Celina Fox , The Arts of Industry in the Age of Enlightenment (New Haven, CT: Yale University Press, 2009). Pp. 576. $95.00.

On 11 February 1738, a new exhibit opened at the Hôtel de Longueville in Paris. In a magnificent room ornamented with mirrored panels and frescoes over the doors, a young mechanic from Grenoble named Jacques de Vaucanson entertained visitors with a life-size automaton he had constructed, which simulated a man playing the flute. Vaucanson's automaton was different from previous curiosities of its kind because the fourteen tunes it played did not come from a music box inside the machine, but were actually produced by the movements of the flute player's fingers in combination with the air generated by bellows in its chest. It was a huge success both with the public and the scientific establishment, garnering the approval of the Académie Royale des Sciences and the enthusiastic admiration of Diderot, who later included a long description of it in the entry on "Android" in the first volume of the Encyclopédie. In 1739, Vaucanson added two more automata to his exhibit: a pipe-and-drum player and what became his most famous invention—a duck that appeared to eat grain, swallowing and digesting it before expelling it as excrement from its rear. The three figures were later sold and taken on a tour of Europe, appearing first at the Haymarket Opera House in London in 1742, then later in Holland, Germany, and eventually Russia.

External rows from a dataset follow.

/-- An uncorrectable flip (R410). -/
def flipNow (s : State) (site : ErrorSite) : State :=
  match site with
  | .scalar c r => s.modCtxAt c.core.val c.cx.val fun x => if r.val = 0 then x else x.damageReg r.val
  | .pred c r => s.modCtxAt c.core.val c.cx.val fun x => if r.val = 0 then x else x.damagePred r.val
  | .tile c t => s.modCtxAt c.core.val c.cx.val fun x =>
      let y := x.tile t.val
      if y.valid then x.damageTile t.val { y with ue := 0 :: y.ue } else x
  | .cortex c t word => s.modCtxAt c.core.val c.cx.val fun x =>
      let y := x.tile t.val
      if y.valid then x.damageTile t.val { y with ue := (0x1000 + 4 * word.val) :: y.ue } else x
  | .slot core b n off => s.modCore core.val fun k =>
      if n.val < slotCount b then
        let t := slotAt k b n.val
        putSlot k b n.val { t with ue := (off.val - off.val % 8) :: t.ue }
      else k
  | .slotCortex core b n word => s.modCore core.val fun k =>
      if n.val < slotCount b then
        let t := slotAt k b n.val
        putSlot k b n.val { t with ue := (0x1000 + 4 * word.val) :: t.ue }
      else k
  | .l1 core va => l1Lost s core.val va.toNat
  | .icache core line => s.modCore core.val fun k => { k with icache := k.icache.eraseIdx line }
  | .storeBuffer core n =>
    let k := s.core core.val
    match k.sbuf[n]? with
    | some e =>
      poisonMask (s.modCore core.val fun k => { k with sbuf := k.sbuf.eraseIdx n }) (lineOf e.a.pa) (byteMask (e.a.pa % 64) e.bs.length)
    | none =>
      match k.wc[n - k.sbuf.length]? with
      | none => s
      | some w =>
        let s := s.modCore core.val fun k => { k with wc := k.wc.eraseIdx (n - k.sbuf.length) }
        if w.fwd.isSome then s else poisonMask s w.pa w.mask
  | .l2 slice line =>
    match (s.slice slice.val).tags.find? fun t => t.line == lineOf line with
    | none => s
    | some t =>
      let s := if t.dirty then poisonMask s t.line (BitVec.allOnes 64) else if t.rcopy then s else settleWay s slice.val t
      let s := if t.repl then dropReplicas s t.line else s
      s.modSlice slice.val fun k => { k with tags := k.tags.erase t }
  | .tlb sorus n => s.modSorus sorus.val fun k => { k with tlb := k.tlb.eraseIdx n }
  | .dram st g => match cachedGranule s st.val g with
    | some pa => s.modSlice (homeOf (lineOf pa)) fun k => { k with under := pa / 32 :: k.under.filter fun x => x != pa / 32 }
    | none => s.modStack st.val fun k => { k with poison := g :: k.poison.filter fun x => x != g }
  | .side slice set => sideLost s slice.val (set % 128)
  | .flight .. | .inBuffer .. | .datapath _ | .matrix .. => s

/-- An error out of reach of ECC (R409): an element in flight differs from its cortex; a datapath errs in the next checked instruction, and
`twice` in its repeat as well. None elsewhere. -/
def pathFlip (s : State) (site : ErrorSite) (twice : Bool) : Option State :=
  match site with
  | .flight c t row col bit => some (s.modCtxAt c.core.val c.cx.val fun x =>
      let y := x.tile t.val
      if y.valid && row.val < y.rows && col.val < y.cols && bit.val < 8 * y.width then
        x.damageTile t.val (y.pokeElem row.val col.val (y.enc row.val col.val ^^^ 2 ^ bit.val))
      else x)
  | .inBuffer core b n row col bit => some (s.modCore core.val fun k =>
      let y := slotAt k b n.val
      if n.val < slotCount b && y.valid && row.val < y.rows && col.val < y.cols && bit.val < 8 * y.width then
        putSlot k b n.val (y.pokeElem row.val col.val (y.enc row.val col.val ^^^ 2 ^ bit.val))
      else k)
  | .datapath c => some (s.modCtxAt c.core.val c.cx.val fun x => { x with pathErr := some twice })
  | .matrix c row col mask => some (s.modCtxAt c.core.val c.cx.val fun x => { x with matErr := some (⟨row.val, col.val, mask⟩, twice) })
  | _ => none
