/-- The packet that the arbiter chooses next. -/
def chosen (s : State) : Option Queued :=
  (s.launch.queued.filter (eligible s)).foldl (fun (o : Option Queued) q => match o with
    | none => some q
    | some p => if goesBefore s q p then some q else some p) none

/-- A free launch counter: one that no launch and no fan-out slot names. -/
def freeCtr (s : State) : Option Nat :=
  (upTo 256).find? fun n => (s.launch.ctrs.lookup n).isNone && !(s.launch.slots.any fun p => p.2.lctr == n)

/-- A free fan-out slot. -/
def freeFan (s : State) : Option Nat := (upTo 4).find? fun n => (s.launch.slots.lookup n).isNone

/-- A fan-out flit enters the start stub of its core, or is lost with its subtree where the core is gone (R376, R389). -/
def stubTake (s : State) (f : FanFlit) : State :=
  if coreActive s f.dst then
    let s := s.modCore f.dst fun k => { k with stub := k.stub ++ [f] }
    runStub s f.dst ((s.core f.dst).stub.length)
  else dropFlit s 0x67 f

/-- Dispatch a packet into fan-out with a counter and a slot (R373, R376, R377). Where no target is active any more, every task ends
KILLED (log entry 31). -/
def dispatch (s : State) (q : Queued) (ctr slot : Nat) : State :=
  let p := q.pkt
  let l := targets s p
  let c : LaunchCtr := {
    seq := q.seq, left := p.count, ended := 0, fcount := 0, last := 0, late := lateNow s q, cancelled := false, faulted := false
    killed := false, pkt := p }
  let s := s.modLaunch fun u => { u with queued := u.queued.filter fun e => e.seq != q.seq, ctrs := tset u.ctrs ctr c }
  let s := trace s 0 (traceOfPacket s q.queue p.asid q.seq) p.pc
  match l with
  | [] => killUnstarted s p.join p.count (some ctr) (if (upTo 16).any fun k => bitOf p.shape k && s.dev.removed.contains k then 0x67 else 0x45)
  | first :: _ =>
    let r : Range := {
      pc := p.pc, argp := p.argp, count := p.count, n := l.length, next := 0, astride := p.astride, join := p.join, lctr := ctr
      nfm := p.nfm, fw := q.fw, gfail := p.gfail }
    let f : FanFlit := ⟨rootCore s, first, 0, slot, r, p.urg, p.asid⟩
    let s := s.modLaunch fun u => { u with slots := tset u.slots slot ⟨ctr, l.length, l⟩ }
    if first == rootCore s then stubTake s f else s.modLaunch fun u => { u with flits := u.flits ++ [f] }

/-- LAUNCH_DISPATCH (R373, R374): a late packet of a DROPLATE queue is dropped when it is chosen, which takes no slot. A
dispatch waits while a topology change is in progress (R377). -/
def execLaunchDispatch (s : State) : Out :=
  .next (match chosen s with
    | none => s
    | some q =>
      if lateNow s q && bitOf (queueConf s q.queue) 1 then clearMarks (completeQueued s q true true false) q.pkt.asid
      else match freeCtr s, freeFan s with
        | some ctr, some slot => if topologyMoves s then s else dispatch s q ctr slot
        | _, _ => s)

/-- FANOUT_FLIT_ARRIVAL (R376, R377). -/
def execFanoutFlitArrival (n : Nat) (s : State) : Out :=
  .next (match s.launch.flits[n]? with
    | none => s
    | some f => stubTake (s.modLaunch fun l => { l with flits := l.flits.eraseIdx n }) f)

What was the fascination of these machines and those like them in the eighteenth century? Minsoo Kang offers two explanations in his ambitious and enjoyable book, Sublime Dreams of Living Machines—one anthropological and one historical. His first explanation, developed in a provocative opening chapter, is that human beings have always been fascinated by objects that challenge the binary categories with which they make sense of their world and order their societies. The automaton, Kang argues, "is the ultimate categorical anomaly"—an artificial, inanimate object that appears to be a living being made of flesh and blood, and a representation that also seems to have crossed over into the world of the represented: "its very nature is a series of contradictions, and its purpose is to flaunt its own insoluble paradox" (36). For Kang, the transgressive "liminality" of [End Page 616] the automaton also explains the strikingly different range of feelings it generates in response, from laughter and amusement to fear and even horror. We are amused when our attention is drawn to an object that tries to transgress the ontological boundaries that organize our sense of reality, but makes such a poor fist of it that those boundaries end up being reaffirmed instead. When a machine gets closer to resembling a living being, however—to the point where it causes genuine uncertainty as to its status—the uncanny or "creepy" sensation it begins to produce is the result of the more serious threat it poses to our reality schemas. In a final twist, Kang argues that this feeling of uncanny horror may itself be tinged with ambivalence, since there is a part of us that "yearns to be free of the artificial and arbitrary strictures of our culturally imposed worldview" (42).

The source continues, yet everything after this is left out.